- The problem: Your task is to return the line containing "(ringRemove ring.val s))" and each line after it through the end of the entries, exactly, with no other lines.

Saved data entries

|---|

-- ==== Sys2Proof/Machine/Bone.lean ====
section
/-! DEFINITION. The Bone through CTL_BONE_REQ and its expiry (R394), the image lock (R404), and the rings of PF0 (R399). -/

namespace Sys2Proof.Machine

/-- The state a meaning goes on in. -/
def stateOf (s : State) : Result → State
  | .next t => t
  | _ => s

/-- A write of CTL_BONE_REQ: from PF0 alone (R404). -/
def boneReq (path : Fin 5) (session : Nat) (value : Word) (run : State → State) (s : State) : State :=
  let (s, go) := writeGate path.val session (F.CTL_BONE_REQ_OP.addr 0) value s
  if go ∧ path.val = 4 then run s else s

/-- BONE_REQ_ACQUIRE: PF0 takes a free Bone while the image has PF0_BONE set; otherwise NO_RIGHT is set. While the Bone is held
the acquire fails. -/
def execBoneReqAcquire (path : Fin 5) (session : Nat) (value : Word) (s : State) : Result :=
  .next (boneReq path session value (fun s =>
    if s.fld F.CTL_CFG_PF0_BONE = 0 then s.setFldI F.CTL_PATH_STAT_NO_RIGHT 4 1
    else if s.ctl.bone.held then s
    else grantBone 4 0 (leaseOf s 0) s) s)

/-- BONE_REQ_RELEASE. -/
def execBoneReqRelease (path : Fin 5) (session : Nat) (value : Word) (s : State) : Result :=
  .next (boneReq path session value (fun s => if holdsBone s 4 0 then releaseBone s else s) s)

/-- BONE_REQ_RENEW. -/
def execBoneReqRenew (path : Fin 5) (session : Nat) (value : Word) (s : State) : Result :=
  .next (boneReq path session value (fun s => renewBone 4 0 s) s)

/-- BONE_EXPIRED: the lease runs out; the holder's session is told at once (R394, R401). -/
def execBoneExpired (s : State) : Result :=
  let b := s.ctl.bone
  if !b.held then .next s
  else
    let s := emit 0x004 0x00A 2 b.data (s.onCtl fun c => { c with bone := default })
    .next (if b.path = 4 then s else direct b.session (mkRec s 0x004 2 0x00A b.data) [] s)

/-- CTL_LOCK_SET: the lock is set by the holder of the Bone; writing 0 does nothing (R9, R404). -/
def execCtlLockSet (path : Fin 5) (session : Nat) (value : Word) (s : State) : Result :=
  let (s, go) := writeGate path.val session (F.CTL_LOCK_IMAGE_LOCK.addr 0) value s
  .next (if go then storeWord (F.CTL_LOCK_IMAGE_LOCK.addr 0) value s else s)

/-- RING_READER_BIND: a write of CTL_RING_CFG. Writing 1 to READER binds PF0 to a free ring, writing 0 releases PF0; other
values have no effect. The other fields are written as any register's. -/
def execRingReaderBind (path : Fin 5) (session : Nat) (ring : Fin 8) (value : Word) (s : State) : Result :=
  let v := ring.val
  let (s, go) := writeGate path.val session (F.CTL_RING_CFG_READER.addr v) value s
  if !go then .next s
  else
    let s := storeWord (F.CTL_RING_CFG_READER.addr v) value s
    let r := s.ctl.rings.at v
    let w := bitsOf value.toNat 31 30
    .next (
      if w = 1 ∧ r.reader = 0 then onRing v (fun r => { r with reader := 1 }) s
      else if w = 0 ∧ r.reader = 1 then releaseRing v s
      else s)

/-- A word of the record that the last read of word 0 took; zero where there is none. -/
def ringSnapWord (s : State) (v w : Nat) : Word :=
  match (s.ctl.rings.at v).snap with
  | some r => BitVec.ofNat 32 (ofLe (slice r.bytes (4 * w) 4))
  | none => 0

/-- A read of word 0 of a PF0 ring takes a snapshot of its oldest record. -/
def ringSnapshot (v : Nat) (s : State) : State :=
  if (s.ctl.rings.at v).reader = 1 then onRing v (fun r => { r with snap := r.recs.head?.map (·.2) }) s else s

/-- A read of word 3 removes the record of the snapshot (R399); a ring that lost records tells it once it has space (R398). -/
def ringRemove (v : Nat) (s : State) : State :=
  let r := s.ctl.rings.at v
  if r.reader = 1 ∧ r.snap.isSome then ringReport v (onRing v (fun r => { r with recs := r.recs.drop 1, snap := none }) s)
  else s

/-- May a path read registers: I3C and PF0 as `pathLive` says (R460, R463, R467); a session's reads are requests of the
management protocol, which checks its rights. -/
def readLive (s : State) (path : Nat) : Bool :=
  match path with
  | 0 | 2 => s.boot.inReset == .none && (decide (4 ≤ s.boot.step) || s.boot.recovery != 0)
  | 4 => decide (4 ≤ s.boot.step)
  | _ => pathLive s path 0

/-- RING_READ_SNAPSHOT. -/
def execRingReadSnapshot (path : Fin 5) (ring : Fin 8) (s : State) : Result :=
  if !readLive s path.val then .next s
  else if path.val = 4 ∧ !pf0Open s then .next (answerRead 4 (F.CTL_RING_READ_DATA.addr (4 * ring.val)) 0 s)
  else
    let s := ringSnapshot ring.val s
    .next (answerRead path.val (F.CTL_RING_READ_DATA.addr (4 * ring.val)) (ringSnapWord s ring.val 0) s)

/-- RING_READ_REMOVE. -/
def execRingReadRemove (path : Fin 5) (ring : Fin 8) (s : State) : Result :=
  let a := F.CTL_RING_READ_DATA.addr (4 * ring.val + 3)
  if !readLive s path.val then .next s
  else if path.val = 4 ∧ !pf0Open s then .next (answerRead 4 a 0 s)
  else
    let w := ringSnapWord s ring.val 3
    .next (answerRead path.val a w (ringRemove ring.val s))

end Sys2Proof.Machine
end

|---|

- Completed exercise:
    .next (answerRead path.val a w (ringRemove ring.val s))

end Sys2Proof.Machine
end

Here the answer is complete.